For FINBOURNE, this validation is tangible. The argument for starting with the data model, maintaining a correct ontology, and building a shared operational store is one the company has been making since its founding. It is increasingly the argument the market is making back.
The headless asset management platform
One of the more forward-looking ideas to emerge from the conversation was the concept of FINBOURNE as a headless asset management platform. The principle is the same: decouple the data layer from the presentation and workflow layer. The data model, the APIs, the connections to market data are stable and long-lived. The UI and the workflows on top of them change constantly, through reorganisations, changing preferences, and new tooling.
If the platform exposes clean APIs and a well-defined semantic model, organisations can build their own interfaces, their own workflows, and increasingly their own AI-driven query layers on top. Natural language querying of operational data is already happening with some FINBOURNE clients. The barrier between technical and operational users starts to fall away.

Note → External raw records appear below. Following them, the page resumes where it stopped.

-- ==== Sys2Proof/Laws/State.lean ====
section
/-! SUPPORT. What each setter of State.lean changes and leaves: one lemma per field per setter, by rfl. -/

namespace Sys2Proof.Machine
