@[simp] theorem advance_keeps (s : State) :
    (advance s).1.pending = s.pending ∧ (advance s).1.phase = s.phase ∧ (advance s).1.cause = s.cause
    ∧ (advance s).1.link.lines = s.link.lines ∧ (advance s).1.link.owed = s.link.owed
    ∧ (advance s).1.link.tx = s.link.tx ∧ (advance s).1.link.enabled = s.link.enabled ∧ (advance s).1.site = s.site
    ∧ (advance s).1.rate = s.rate ∧ (advance s).1.lock = s.lock ∧ (advance s).1.failed = s.failed
    ∧ (advance s).1.net.ports = s.net.ports ∧ (advance s).1.net.legs = s.net.legs
    ∧ (advance s).1.net.released = s.net.released ∧ (advance s).1.net.locked = s.net.locked
    ∧ (advance s).1.engine.dropHeld = s.engine.dropHeld ∧ (advance s).1.engine.active = s.engine.active
    ∧ (advance s).1.engine.due = s.engine.due ∧ (advance s).1.ring.steps = s.ring.steps
    ∧ (advance s).1.ring.len = s.ring.len ∧ (advance s).1.bus = s.bus ∧ (advance s).1.cards = s.cards
    ∧ (advance s).1.fixtures = s.fixtures ∧ (advance s).1.loops = s.loops
    ∧ (advance s).1.records.late = s.records.late ∧ (advance s).1.records.wear = s.records.wear
    ∧ (advance s).1.muteAck = s.muteAck := by
  first
  | (simp [advance]; done)
  | (simp only [advance]; (repeat' split) <;> simp_all; done)
  | (unfold advance; simp only []; (repeat' split) <;> simp_all; done)

@[simp] theorem abandonWaiting_keeps (c : EndCause) (s : State) :
    (abandonWaiting c s).pending = s.pending ∧ (abandonWaiting c s).phase = s.phase
    ∧ (abandonWaiting c s).cause = s.cause ∧ (abandonWaiting c s).free = s.free
    ∧ (abandonWaiting c s).link.lines = s.link.lines ∧ (abandonWaiting c s).link.owed = s.link.owed
    ∧ (abandonWaiting c s).link.tx = s.link.tx ∧ (abandonWaiting c s).link.enabled = s.link.enabled
    ∧ (abandonWaiting c s).link.gap = s.link.gap ∧ (abandonWaiting c s).site = s.site
    ∧ (abandonWaiting c s).rate = s.rate ∧ (abandonWaiting c s).lock = s.lock ∧ (abandonWaiting c s).store = s.store
    ∧ (abandonWaiting c s).failed = s.failed ∧ (abandonWaiting c s).images = s.images
    ∧ (abandonWaiting c s).net = s.net ∧ (abandonWaiting c s).routes = s.routes
    ∧ (abandonWaiting c s).engine.applied = s.engine.applied ∧ (abandonWaiting c s).engine.number = s.engine.number
    ∧ (abandonWaiting c s).engine.trans = s.engine.trans ∧ (abandonWaiting c s).engine.mute = s.engine.mute
    ∧ (abandonWaiting c s).engine.muteTimer = s.engine.muteTimer
    ∧ (abandonWaiting c s).engine.dropHeld = s.engine.dropHeld ∧ (abandonWaiting c s).engine.active = s.engine.active
    ∧ (abandonWaiting c s).engine.due = s.engine.due ∧ (abandonWaiting c s).engine.survey = s.engine.survey
    ∧ (abandonWaiting c s).ring.steps = s.ring.steps ∧ (abandonWaiting c s).ring.len = s.ring.len
    ∧ (abandonWaiting c s).ring.ptr = s.ring.ptr ∧ (abandonWaiting c s).ring.visit = s.ring.visit
    ∧ (abandonWaiting c s).ring.pass = s.ring.pass ∧ (abandonWaiting c s).ring.markTimer = s.ring.markTimer
    ∧ (abandonWaiting c s).ring.report = s.ring.report ∧ (abandonWaiting c s).bus = s.bus
    ∧ (abandonWaiting c s).cards = s.cards ∧ (abandonWaiting c s).fixtures = s.fixtures
    ∧ (abandonWaiting c s).loops = s.loops ∧ (abandonWaiting c s).latch = s.latch
    ∧ (abandonWaiting c s).records = s.records ∧ (abandonWaiting c s).muteAck = s.muteAck := by
  first
  | (simp [abandonWaiting]; done)
  | (simp only [abandonWaiting]; (repeat' split) <;> simp_all; done)
  | (unfold abandonWaiting; simp only []; (repeat' split) <;> simp_all; done)

@[simp] theorem tearAtOnce_keeps (c : TearCause) (r : Nat) (s : State) :
    (tearAtOnce c r s).pending = s.pending ∧ (tearAtOnce c r s).phase = s.phase ∧ (tearAtOnce c r s).cause = s.cause
    ∧ (tearAtOnce c r s).free = s.free ∧ (tearAtOnce c r s).link.lines = s.link.lines
    ∧ (tearAtOnce c r s).link.held = s.link.held ∧ (tearAtOnce c r s).link.slot = s.link.slot
    ∧ (tearAtOnce c r s).link.owed = s.link.owed ∧ (tearAtOnce c r s).link.tx = s.link.tx
    ∧ (tearAtOnce c r s).link.enabled = s.link.enabled ∧ (tearAtOnce c r s).link.gap = s.link.gap
    ∧ (tearAtOnce c r s).site = s.site ∧ (tearAtOnce c r s).rate = s.rate ∧ (tearAtOnce c r s).lock = s.lock
    ∧ (tearAtOnce c r s).store = s.store ∧ (tearAtOnce c r s).failed = s.failed
    ∧ (tearAtOnce c r s).images = s.images ∧ (tearAtOnce c r s).net = s.net
    ∧ (tearAtOnce c r s).engine.number = s.engine.number ∧ (tearAtOnce c r s).engine.trans = s.engine.trans
    ∧ (tearAtOnce c r s).engine.mute = s.engine.mute ∧ (tearAtOnce c r s).engine.muteTimer = s.engine.muteTimer
    ∧ (tearAtOnce c r s).engine.dropHeld = s.engine.dropHeld ∧ (tearAtOnce c r s).engine.active = s.engine.active
    ∧ (tearAtOnce c r s).engine.due = s.engine.due ∧ (tearAtOnce c r s).engine.survey = s.engine.survey
    ∧ (tearAtOnce c r s).ring.steps = s.ring.steps ∧ (tearAtOnce c r s).ring.len = s.ring.len
    ∧ (tearAtOnce c r s).ring.ptr = s.ring.ptr ∧ (tearAtOnce c r s).ring.visit = s.ring.visit
    ∧ (tearAtOnce c r s).ring.pass = s.ring.pass ∧ (tearAtOnce c r s).ring.markTimer = s.ring.markTimer
    ∧ (tearAtOnce c r s).ring.report = s.ring.report ∧ (tearAtOnce c r s).bus = s.bus
    ∧ (tearAtOnce c r s).cards = s.cards ∧ (tearAtOnce c r s).fixtures = s.fixtures
    ∧ (tearAtOnce c r s).loops = s.loops ∧ (tearAtOnce c r s).latch = s.latch
    ∧ (tearAtOnce c r s).records = s.records ∧ (tearAtOnce c r s).muteAck = s.muteAck := by
  first
  | (simp [tearAtOnce]; done)
  | (simp only [tearAtOnce]; (repeat' split) <;> simp_all; done)
  | (unfold tearAtOnce; simp only []; (repeat' split) <;> simp_all; done)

This also sharpens the challenge for incumbents. Tightly coupled front-to-back systems, where UI, middle tier and data are all tangled together, cannot easily be modernised. Even with investment and intent, changing one layer means touching the others. With a large installed base, that creates a near-paralysis. Mihir was direct about this: incumbents are stuck, and it will be slow going regardless of how much resource they apply.
On implementation
For organisations that cannot do a big-bang replacement (which is most of them), Mihir’s recommended path is pragmatic: start by building an operational data store, stream data from existing source systems into it, and use that as the first instantiation of a unified enterprise data model. Onboard functions that most need a firm-wide view first, typically corporate risk, compliance and finance, then migrate others progressively over a period of years. Snowflake or Databricks as a downstream warehouse is entirely compatible with this approach; the key is that the semantic model defined in the operational layer carries through.
About Mihir Shah
Mihir served as CTO of Fidelity Asset Management, where he led the transformation of the entire investment platform, and as CIO responsible for Data, where he shaped the Data and Analytics strategy across one of the world’s largest investment organisations. Since retirement, he has advised leading asset managers and advisory firms on data strategy through his association with EY.